Q: Can you talk more about lateral length in both Northeast Pennsylvania and then in the Southwest Appalachia and how do you see your lateral length moving over the next year and what would any constraints may be on that?

William Way, President and Chief Executive Officer: Well, the lateral length, we do try and maximize lateral length wherever we’ve successfully gone over 12,000 feet with good success wins, no issues there. Currently our lateral lengths average 5,500 feet in Northeast Appalachia and 7,500 feet in Southwest Appalachia. We do look to expand that, we work with land owners that’s usually the — the requirement is if it’s already a unit, you have to work with the landowners, we’ve successfully been able to do that in some areas and we’re continuing to pursue that. We feel very comfortable with longer lateral lengths where we can drill them and are working on those as we speak.

Q: When you look at optimizing activity in the future in the Fayetteville Shale area, it looks like some of those more recent Moorefield wells were at a longer lateral length. And I think traditionally the Fayetteville ones were little over 5,000 feet. What is the limitation on drilling longer laterals in the Fayetteville adjusted depth that you’re working there, and can you extend those little bit longer?

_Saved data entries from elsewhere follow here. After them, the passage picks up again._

/-- SEC (chapter 19). -/
def State.regSec (s : State) (src : Src) (off : Nat) : RegView :=
  let o := off - 0x3000000
  let q := s.port src.portOf
  if o = 0x0 then
    { value := word [(32, Config.firmwareVersion s.runningFirmware % 2 ^ 32), (16, s.nv.fwFloor), (8, s.keysWord)
        , (1, s.nv.fwSlot), (0, b2n s.nv.fwPending)] }
  else if o = 0x20 then
    { value := word [(32, q.mboxLen), (24, q.mboxStatus), (8, q.mboxCmd), (1, b2n q.mboxBusy), (0, b2n q.mboxBusy)] }
  else if 0x100 ≤ o && o < 0x140 then
    if o % 16 ≠ 0 then {} else
    let k := s.keySlot ((o - 0x100) / 16)
    { value := word [(32, k.floor), (0, leAt k.digest 0 4)] }
  else if 0x800 ≤ o && o < 0xA00 then { value := leAt (s.boot.meas.get [] ((o - 0x800) / 64)) (o % 64) 8 }
  else if 0x8000 ≤ o && o < 0x10000 then { value := leNat ((List.range 8).map fun i => q.mbox.get 0 (o - 0x8000 + i)) }
  else {}

/-! ## Reads -/

/-- The register at an offset as a function sees it; offsets of no register read 0 (R401). -/
def State.regView (s : State) (src : Src) (off : Nat) : RegView :=
  if !s.offLive src off then {}
  else if off < 0x10000 then s.regGh src off
  else if off < 0x20000 then s.regBoot src off
  else if off < 0x40000 then s.regAlm src off
  else if off < 0x80000 then s.regCrier src off
  else if off < 0x100000 then s.regPwr src off
  else if !src.isPf then {}
  else if off < 0x200000 then s.regPol off
  else if off < 0x400000 then s.regLand src off
  else if off < 0x800000 then s.regCsw src off
  else if off < 0x1000000 then s.regHbm src off
  else if off < 0x2000000 then s.regZl off
  else if off < 0x3000000 then s.regMill off
  else s.regSec src off

/-- A read of 8 bytes, or of the low or high half, of the register at an offset: its value, and the RC fields that the
read covers whole cleared (R404). (DEDUCED: log 59) -/
def State.readReg (s : State) (src : Src) (off size half : Nat) : Nat × State :=
  let v := s.regView src off
  let a : RegAcc := { src := src, size := size, half := half }
  let s := v.rc.foldl (fun (s : State) f => if a.covers f.lo f.len then f.clear s else s) s
  let s := if off = offAlmNow && size = 4 && half = 0 && s.offLive src off then
      { s with alm := { s.alm with nowHi := s.alm.nowHi.set 0 (32 * src.portOf + src.fnOf) (s.alm.now / 2 ^ 32) } }
    else s
  (halfOf size half v.value, s)

/-- The access's size and alignment (R400). -/
def accessOk (off size : Nat) : Bool := (size = 4 || size = 8) && off % size = 0

/-- RC_FIELD_READ: a read of `size` bytes at an offset of BAR index 0, RC fields among them. (DEDUCED: log 65) -/
def execRcFieldRead (src : Src) (off size : Nat) (s : State) : Out :=
  .next <|
    match src with
    | .dev _ =>
      if !accessOk off size || !s.srcReaches src then s else
      let (v, s) := s.readReg src (off / 8 * 8) size (off / 4 % 2)
      s.reply src size v
    | _ =>
      if !s.fnUp src.portOf src.fnOf then s
      else if !accessOk off size || !s.srcReaches src then s.toHost src.portOf (.completion src.fnOf [] 1 false)
      else
        let (v, s) := s.readReg src (off / 8 * 8) size (off / 4 % 2)
        s.reply src size v

/-! ## Writes -/

/-- BOOT_LOAD_CTL: CONSENT is set before GO acts. -/
def State.loadCtlWrite (s : State) (port : Port) (a : RegAcc) : State :=
  let s := if a.bit 3 then s.updLoad port.val fun c => { c with consent := true } else s
  if a.bit 0 then s.loadGo port false else s

/-- SEC_MBOX_CTL: GO starts the port's request, behind the other's where that runs (R411); a request whose CMD or LENGTH is
invalid ends at once with STATUS 1. -/
def State.mboxCtlWrite (s : State) (port : Nat) (a : RegAcc) : State :=
  let q := s.port port
  if q.mboxBusy then s else
  let len := a.fld 32 16 q.mboxLen
  let cmd := a.fld 8 8 q.mboxCmd
  let s := s.updPort port fun q => { q with mboxLen := len, mboxCmd := cmd }
  if !a.bit 0 then s
  else if cmd < 1 || 4 < cmd || len < 8 || 32768 < len then s.updPort port fun q => { q with mboxStatus := 1 }
  else { s.updPort port (fun q => { q with mboxBusy := true }) with sec := { s.sec with queue := s.sec.queue ++ [port] } }

/-- SEC_MBOX: ignored while BUSY is 1. -/
def State.mboxWrite (s : State) (port o : Nat) (a : RegAcc) : State :=
  let q := s.port port
  if q.mboxBusy then s else
  s.updPort port fun q => { q with
    mbox := (bytesAt (o + 4 * a.half) (leBytes a.size a.value.toNat)).foldl (fun m e => m.set 0 e.1 e.2) q.mbox }

/-- Writes to CRIER, per polder: the owning PF, and its VF for CONS alone. -/
def State.crierWrite (s : State) (off : Nat) (a : RegAcc) : State :=
  let p := (off - 0x40000) / 0x40
  let c := off / 0x20 % 2
  if !s.bookWriter p a off then s else
  match off % 0x20 with
  | 0x00 => if a.src.isPf then s.dbBaseWrite p c a else s
  | 0x08 => s.dbRingWrite p c a
  | 0x10 => if a.src.isPf then s.dbStatWrite p c a true else s
  | _ => s

/-- Writes to POL, by the PF that owns the polder; POL_SEAL by either. -/
def State.polWrite (s : State) (off : Nat) (a : RegAcc) : State :=
  if off = 0x101000 then { s with pwr := { s.pwr with lapsed := s.pwr.lapsed && !a.bit 1 } }
  else if 0x101000 ≤ off then s
  else
    let p := (off - 0x100000) / 0x40
    if (s.pol p).port ≠ a.src.portOf then s else
    match off % 0x40 with
    | 0x08 => s.polCtlWrite p a
    | 0x10 => s.polGrantWrite p a
    | 0x18 => s.polSaveWrite p a
    | _ => s

/-- Writes to LAND. -/
def State.landWrite (s : State) (port off : Nat) (a : RegAcc) : State :=
  match off - 0x200000 with
  | 0x00 => s.landIdxWrite port a
  | 0x08 => s.landValWrite port a
  | 0x10 => s.landCtlWrite port a
  | 0x18 => (List.range 64).foldl (fun s p => s.retryRecords p) (s.landResumeWrite port a)
  | 0x30 => s.landHwinWrite port a
  | _ => s

/-- Writes to CSW, by the PF that owns the polder. -/
def State.cswWrite (s : State) (off : Nat) (a : RegAcc) : State :=
  let p := (off - 0x410000) / 0x20
  if off < 0x410000 || 0x410800 ≤ off || (s.pol p).port ≠ a.src.portOf then s else
  match off % 0x20 with
  | 0x00 => s.mringBaseWrite p a
  | 0x08 => s.mringCtlWrite p a
  | 0x10 => s.fbCfgWrite p a
  | _ => s

/-- Writes to ZL: control registers by the owning PF, the write-one fields of a status register by either. -/
def State.zlRegWrite (s : State) (port off : Nat) (a : RegAcc) : State :=
  let o := off - 0x1000000
  if o < 0x1000 then
    let n := o / 0x40
    match o % 0x40 with
    | 0x00 => s.updLink n fun l => { l with downSeen := l.downSeen && !a.bit 7, downgraded := l.downgraded && !a.bit 6 }
    | 0x08 => if s.zlMay n port then s.zlCtlWrite n a else s
    | _ => s
  else if o < 0x1040 then s.oeWrite port ((o - 0x1000) / 8) a
  else if o = 0x1100 && port = s.timeOwner then s.commonsWrite a
  else s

Jason Kurtz, Vice President – Marketing and Transportation: We have drilled some longer and we will do that. We actually have easier land situation there than we do in Appalachia, but yes, we are very comfortable some of the — even the depth we have no problem drilling 7,500 to 9,000 feet there.

 

Q: And so as far as next steps, is it still sort of in project mode versus something that you would consider to move to more development as you look into ’18?

William Way, President and Chief Executive Officer: Yeah, really we need to continue to understand the expense of the Utica under our acreage and the quality of it and then as we very clearly disclosed, we’ve got to get the well cost down. And so there is a continuous drive to understand the risks associated with drilling these wells. We are — once we go to development mode, we have a very, very clear track record of driving well cost down dramatically. These are expensive wells, so we’ve challenged the teams to get the one-off wells performance down as well, and that gives us the confidence to go forward. But the subsurface what we’re seeing, we’re interested in — we’ve just got to get the cost down. We have a path to get there and that path is mapped out. And so the teams need to demonstrate that in the coming wells and then we can put it in the capital allocation analysis system that we have and again it’s heads-up competition.